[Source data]
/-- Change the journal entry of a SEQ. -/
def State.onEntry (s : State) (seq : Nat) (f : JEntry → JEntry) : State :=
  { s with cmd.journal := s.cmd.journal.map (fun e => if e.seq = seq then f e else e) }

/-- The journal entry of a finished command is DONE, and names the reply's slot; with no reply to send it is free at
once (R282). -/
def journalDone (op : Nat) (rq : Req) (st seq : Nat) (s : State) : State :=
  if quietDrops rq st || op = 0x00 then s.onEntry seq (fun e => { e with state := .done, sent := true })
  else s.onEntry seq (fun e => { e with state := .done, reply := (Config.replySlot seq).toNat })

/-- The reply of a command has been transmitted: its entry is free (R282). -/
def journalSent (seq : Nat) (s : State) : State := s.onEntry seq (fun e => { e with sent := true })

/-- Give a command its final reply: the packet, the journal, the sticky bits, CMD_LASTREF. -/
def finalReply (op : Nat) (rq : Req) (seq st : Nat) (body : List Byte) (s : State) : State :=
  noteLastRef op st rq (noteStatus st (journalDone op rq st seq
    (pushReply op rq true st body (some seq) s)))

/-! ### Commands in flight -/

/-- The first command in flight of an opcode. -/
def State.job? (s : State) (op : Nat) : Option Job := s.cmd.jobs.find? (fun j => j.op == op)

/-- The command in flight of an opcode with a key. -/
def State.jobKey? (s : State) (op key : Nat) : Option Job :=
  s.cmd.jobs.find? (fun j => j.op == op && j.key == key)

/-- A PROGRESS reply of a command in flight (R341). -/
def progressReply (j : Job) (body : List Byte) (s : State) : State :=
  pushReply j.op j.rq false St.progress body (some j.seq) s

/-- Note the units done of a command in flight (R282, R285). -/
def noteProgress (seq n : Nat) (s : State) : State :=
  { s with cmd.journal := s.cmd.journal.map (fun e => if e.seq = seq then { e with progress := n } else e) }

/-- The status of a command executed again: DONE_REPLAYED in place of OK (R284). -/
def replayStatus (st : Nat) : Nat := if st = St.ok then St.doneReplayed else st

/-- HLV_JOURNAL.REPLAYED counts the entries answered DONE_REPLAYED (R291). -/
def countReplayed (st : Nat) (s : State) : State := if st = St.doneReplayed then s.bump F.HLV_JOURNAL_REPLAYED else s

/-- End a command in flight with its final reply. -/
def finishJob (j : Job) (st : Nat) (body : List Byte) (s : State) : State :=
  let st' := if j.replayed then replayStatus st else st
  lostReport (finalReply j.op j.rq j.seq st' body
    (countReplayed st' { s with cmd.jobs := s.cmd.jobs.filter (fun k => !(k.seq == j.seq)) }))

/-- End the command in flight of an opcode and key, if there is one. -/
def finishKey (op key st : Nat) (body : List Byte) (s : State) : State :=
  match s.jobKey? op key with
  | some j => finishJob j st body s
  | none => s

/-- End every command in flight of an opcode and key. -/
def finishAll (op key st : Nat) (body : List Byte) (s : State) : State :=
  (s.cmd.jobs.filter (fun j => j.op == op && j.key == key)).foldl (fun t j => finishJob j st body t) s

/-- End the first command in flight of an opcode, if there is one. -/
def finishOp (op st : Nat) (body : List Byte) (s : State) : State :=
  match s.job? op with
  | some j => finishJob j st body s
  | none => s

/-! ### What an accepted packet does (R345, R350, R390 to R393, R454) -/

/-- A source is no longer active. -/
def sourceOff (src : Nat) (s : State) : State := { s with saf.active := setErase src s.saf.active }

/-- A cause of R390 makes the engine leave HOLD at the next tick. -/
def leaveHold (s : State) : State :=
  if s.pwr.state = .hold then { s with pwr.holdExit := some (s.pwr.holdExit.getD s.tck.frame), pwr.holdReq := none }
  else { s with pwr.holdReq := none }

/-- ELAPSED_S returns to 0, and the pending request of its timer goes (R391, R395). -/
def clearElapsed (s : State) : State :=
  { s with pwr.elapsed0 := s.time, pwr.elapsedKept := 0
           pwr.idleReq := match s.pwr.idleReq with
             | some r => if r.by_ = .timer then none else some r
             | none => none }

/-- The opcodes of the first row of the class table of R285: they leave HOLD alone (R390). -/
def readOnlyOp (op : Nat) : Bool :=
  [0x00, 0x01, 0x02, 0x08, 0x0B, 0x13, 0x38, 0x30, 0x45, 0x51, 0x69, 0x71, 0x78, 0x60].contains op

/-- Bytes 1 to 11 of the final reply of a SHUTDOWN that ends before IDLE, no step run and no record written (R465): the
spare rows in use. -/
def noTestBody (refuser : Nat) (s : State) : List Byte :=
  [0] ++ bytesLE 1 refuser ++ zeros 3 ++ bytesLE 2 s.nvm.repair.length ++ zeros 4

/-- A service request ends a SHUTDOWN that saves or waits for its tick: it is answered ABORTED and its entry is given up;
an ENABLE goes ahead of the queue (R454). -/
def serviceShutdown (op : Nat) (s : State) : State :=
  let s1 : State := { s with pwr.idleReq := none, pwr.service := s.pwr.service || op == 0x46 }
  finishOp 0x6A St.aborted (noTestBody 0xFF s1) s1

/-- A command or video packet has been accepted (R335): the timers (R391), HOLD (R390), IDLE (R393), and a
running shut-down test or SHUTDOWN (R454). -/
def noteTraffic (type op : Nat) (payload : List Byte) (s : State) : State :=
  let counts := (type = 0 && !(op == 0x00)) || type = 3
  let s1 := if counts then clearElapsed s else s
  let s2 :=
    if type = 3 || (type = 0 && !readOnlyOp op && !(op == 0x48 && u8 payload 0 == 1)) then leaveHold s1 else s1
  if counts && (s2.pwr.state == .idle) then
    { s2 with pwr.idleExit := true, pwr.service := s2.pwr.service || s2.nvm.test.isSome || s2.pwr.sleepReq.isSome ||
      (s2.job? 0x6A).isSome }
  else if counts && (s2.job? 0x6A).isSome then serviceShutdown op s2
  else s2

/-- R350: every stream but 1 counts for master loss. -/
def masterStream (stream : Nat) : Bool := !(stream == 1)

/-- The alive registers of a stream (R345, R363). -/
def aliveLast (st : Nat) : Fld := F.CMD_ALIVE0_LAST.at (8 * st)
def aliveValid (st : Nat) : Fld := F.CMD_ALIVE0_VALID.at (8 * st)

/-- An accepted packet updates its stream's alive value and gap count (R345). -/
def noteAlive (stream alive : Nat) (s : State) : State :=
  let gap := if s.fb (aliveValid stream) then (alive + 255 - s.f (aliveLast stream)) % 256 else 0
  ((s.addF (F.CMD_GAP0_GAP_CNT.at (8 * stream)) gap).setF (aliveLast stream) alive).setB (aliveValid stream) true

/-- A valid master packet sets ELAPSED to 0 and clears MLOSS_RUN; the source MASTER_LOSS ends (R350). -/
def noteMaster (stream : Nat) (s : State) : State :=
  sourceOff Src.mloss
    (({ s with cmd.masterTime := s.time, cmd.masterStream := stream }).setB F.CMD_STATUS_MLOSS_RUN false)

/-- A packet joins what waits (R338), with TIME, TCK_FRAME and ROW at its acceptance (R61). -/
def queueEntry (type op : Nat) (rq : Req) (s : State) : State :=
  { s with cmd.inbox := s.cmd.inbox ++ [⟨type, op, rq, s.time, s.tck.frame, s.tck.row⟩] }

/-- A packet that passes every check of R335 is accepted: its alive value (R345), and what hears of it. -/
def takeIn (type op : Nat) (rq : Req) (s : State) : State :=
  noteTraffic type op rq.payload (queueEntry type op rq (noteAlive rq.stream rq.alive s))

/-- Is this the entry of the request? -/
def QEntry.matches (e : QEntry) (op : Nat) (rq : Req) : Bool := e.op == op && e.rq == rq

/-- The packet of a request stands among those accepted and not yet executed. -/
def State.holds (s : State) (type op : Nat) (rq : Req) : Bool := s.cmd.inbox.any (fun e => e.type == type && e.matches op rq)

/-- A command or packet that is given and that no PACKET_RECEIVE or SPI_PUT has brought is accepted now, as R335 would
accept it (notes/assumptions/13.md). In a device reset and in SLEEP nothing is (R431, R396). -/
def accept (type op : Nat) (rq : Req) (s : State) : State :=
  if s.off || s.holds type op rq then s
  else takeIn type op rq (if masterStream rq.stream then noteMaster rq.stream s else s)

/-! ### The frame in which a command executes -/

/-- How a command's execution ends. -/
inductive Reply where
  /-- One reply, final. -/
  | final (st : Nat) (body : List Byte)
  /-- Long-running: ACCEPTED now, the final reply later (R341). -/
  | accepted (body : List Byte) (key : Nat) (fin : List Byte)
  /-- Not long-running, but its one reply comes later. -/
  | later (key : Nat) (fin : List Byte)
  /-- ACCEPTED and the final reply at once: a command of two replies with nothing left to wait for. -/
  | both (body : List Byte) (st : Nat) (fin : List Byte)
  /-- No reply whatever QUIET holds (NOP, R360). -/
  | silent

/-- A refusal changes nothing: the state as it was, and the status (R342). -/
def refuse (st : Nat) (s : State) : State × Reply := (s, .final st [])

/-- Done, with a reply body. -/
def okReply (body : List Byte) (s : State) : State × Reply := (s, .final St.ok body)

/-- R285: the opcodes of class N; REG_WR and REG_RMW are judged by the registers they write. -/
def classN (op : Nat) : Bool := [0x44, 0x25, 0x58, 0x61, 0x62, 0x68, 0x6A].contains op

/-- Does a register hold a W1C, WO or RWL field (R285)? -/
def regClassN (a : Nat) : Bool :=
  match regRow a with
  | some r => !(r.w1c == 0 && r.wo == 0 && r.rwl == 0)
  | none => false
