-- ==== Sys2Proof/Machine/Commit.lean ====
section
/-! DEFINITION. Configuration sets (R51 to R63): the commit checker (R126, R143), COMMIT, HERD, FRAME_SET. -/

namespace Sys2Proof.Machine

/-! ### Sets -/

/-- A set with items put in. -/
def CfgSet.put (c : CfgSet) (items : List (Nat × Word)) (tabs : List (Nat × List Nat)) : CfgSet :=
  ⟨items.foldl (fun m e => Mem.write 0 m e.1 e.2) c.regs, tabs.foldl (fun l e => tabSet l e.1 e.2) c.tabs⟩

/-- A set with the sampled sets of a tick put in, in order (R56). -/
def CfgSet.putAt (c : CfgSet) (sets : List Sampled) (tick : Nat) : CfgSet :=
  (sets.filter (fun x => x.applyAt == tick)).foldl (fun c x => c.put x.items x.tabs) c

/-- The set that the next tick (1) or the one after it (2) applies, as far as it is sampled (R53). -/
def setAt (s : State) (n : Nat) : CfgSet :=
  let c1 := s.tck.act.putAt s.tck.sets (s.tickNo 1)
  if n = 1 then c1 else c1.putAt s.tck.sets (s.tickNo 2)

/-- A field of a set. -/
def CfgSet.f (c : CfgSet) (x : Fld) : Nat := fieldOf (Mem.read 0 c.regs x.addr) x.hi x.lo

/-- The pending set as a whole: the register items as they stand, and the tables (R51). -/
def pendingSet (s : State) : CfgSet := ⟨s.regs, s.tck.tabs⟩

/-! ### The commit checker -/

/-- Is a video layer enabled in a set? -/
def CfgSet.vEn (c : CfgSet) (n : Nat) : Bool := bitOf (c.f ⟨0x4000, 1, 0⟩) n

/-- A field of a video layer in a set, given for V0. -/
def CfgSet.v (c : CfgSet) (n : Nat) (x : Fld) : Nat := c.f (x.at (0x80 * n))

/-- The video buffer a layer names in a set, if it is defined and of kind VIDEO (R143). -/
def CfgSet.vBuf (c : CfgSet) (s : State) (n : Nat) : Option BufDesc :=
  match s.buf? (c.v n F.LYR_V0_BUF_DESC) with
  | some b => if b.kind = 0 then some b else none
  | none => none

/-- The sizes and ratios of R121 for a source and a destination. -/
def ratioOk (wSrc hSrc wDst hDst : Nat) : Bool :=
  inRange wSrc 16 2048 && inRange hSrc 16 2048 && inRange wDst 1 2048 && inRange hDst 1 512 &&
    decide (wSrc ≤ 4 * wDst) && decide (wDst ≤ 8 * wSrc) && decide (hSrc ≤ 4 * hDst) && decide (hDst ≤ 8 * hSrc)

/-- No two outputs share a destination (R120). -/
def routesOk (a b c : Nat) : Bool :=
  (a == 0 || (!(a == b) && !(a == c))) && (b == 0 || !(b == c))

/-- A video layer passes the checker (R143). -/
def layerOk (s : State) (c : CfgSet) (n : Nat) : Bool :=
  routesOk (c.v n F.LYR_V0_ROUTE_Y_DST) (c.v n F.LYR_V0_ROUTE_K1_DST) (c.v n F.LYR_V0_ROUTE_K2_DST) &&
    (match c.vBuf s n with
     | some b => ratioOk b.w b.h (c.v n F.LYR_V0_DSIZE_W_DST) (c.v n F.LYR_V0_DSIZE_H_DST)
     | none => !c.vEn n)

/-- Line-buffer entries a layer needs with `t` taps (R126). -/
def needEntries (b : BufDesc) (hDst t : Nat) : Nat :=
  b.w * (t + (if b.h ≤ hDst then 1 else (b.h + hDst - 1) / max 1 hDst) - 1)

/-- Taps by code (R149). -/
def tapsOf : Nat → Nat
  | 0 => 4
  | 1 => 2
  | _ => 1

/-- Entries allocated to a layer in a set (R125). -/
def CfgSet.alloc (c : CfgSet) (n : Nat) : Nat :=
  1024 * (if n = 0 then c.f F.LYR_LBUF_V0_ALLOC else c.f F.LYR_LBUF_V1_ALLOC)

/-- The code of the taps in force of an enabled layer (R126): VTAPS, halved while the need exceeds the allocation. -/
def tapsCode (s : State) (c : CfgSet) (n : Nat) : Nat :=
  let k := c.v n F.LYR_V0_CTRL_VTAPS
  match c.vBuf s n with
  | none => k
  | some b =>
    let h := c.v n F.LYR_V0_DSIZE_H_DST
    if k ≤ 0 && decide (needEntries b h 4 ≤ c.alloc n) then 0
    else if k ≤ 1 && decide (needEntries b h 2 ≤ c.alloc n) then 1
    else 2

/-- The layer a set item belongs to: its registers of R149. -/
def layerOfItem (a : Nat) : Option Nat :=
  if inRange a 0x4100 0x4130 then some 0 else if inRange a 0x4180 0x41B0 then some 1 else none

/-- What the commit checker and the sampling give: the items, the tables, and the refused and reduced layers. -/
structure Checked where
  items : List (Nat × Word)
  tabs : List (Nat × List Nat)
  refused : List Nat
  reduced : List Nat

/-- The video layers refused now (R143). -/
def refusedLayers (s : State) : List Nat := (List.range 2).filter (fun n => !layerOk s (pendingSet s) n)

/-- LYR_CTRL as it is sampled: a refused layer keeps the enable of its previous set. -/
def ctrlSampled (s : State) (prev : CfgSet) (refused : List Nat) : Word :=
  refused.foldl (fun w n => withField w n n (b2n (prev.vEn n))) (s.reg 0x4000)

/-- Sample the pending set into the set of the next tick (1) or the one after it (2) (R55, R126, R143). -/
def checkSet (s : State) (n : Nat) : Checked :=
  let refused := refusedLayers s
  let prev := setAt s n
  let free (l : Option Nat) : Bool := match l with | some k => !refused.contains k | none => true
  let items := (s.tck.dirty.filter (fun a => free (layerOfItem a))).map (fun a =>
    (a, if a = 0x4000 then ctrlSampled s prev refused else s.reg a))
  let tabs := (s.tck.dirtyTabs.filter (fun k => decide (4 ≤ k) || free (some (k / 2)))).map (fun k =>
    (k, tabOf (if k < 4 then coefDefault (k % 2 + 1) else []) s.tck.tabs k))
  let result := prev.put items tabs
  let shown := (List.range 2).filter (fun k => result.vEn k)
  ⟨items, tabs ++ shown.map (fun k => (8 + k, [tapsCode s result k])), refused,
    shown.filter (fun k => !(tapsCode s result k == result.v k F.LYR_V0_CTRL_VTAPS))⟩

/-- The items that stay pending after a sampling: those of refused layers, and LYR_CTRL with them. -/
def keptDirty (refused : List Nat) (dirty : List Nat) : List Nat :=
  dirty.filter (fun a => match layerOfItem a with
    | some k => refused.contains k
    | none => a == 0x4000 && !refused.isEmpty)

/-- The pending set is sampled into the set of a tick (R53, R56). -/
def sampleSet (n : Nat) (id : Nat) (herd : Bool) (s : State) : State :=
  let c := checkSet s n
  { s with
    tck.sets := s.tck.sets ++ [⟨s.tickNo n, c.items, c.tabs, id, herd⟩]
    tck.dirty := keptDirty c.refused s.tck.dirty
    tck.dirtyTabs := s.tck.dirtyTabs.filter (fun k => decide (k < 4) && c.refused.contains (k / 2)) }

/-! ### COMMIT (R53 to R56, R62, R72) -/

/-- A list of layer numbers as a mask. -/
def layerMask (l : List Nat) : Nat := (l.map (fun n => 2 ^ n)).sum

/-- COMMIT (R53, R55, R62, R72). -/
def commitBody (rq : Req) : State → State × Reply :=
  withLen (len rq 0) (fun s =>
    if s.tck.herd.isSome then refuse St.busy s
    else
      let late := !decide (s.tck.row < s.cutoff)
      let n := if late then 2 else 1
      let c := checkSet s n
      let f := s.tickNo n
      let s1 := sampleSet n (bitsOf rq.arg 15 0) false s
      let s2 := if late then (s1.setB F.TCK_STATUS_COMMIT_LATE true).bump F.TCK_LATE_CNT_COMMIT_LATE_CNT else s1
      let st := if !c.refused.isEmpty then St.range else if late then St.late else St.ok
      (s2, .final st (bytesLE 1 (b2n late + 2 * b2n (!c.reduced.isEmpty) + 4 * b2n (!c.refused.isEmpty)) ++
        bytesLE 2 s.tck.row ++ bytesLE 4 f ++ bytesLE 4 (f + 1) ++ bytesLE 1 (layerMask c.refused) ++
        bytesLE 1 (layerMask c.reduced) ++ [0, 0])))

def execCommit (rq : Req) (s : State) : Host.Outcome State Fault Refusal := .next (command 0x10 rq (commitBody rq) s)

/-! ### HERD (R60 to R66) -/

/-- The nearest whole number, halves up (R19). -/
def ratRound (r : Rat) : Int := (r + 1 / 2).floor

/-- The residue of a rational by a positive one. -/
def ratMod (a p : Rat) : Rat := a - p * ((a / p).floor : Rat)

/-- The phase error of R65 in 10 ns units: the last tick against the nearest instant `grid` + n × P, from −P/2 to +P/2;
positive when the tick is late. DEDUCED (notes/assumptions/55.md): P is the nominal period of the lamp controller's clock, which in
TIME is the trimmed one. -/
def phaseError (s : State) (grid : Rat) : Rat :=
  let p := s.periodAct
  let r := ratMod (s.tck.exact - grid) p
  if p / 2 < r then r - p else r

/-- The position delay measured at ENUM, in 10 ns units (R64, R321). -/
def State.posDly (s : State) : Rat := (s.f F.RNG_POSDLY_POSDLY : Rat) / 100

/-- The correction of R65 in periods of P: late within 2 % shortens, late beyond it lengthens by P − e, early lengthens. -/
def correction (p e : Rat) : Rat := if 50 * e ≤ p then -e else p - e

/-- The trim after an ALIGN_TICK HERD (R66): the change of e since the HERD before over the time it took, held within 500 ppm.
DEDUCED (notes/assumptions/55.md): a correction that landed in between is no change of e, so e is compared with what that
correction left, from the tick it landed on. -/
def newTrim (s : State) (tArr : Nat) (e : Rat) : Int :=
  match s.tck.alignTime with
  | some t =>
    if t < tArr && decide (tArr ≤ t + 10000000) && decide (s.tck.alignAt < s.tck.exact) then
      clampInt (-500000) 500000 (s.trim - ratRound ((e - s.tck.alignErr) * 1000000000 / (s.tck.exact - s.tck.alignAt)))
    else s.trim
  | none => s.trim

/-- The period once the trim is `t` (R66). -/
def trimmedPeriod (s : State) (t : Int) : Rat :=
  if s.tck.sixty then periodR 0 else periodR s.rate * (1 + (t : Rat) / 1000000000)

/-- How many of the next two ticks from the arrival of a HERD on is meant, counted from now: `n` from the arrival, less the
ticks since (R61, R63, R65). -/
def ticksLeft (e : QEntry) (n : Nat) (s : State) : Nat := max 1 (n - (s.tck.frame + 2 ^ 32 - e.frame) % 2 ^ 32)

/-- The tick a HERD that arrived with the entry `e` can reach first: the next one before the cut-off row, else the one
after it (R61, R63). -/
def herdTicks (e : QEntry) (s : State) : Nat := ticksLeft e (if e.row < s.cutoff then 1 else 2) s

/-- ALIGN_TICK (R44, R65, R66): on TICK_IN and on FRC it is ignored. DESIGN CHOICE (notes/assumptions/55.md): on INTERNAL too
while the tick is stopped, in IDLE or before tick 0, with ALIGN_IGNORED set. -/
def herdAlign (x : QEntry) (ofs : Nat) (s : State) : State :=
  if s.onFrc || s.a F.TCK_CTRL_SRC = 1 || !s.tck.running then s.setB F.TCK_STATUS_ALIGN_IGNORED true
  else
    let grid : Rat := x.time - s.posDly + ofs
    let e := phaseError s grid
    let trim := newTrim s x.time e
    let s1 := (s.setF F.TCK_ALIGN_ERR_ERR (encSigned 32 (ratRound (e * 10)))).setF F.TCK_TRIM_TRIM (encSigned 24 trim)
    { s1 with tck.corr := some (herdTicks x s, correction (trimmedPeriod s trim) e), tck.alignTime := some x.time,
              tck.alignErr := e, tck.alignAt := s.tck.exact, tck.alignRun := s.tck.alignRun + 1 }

## Activity
Please give again the lines above between the line holding "def replayStatus (st" and the line holding "DONE_REPLAYED (R291). -/", inclusive, exactly as they are and with nothing added.

## Response
def replayStatus (st : Nat) : Nat := if st = St.ok then St.doneReplayed else st

/-- HLV_JOURNAL.REPLAYED counts the entries answered DONE_REPLAYED (R291). -/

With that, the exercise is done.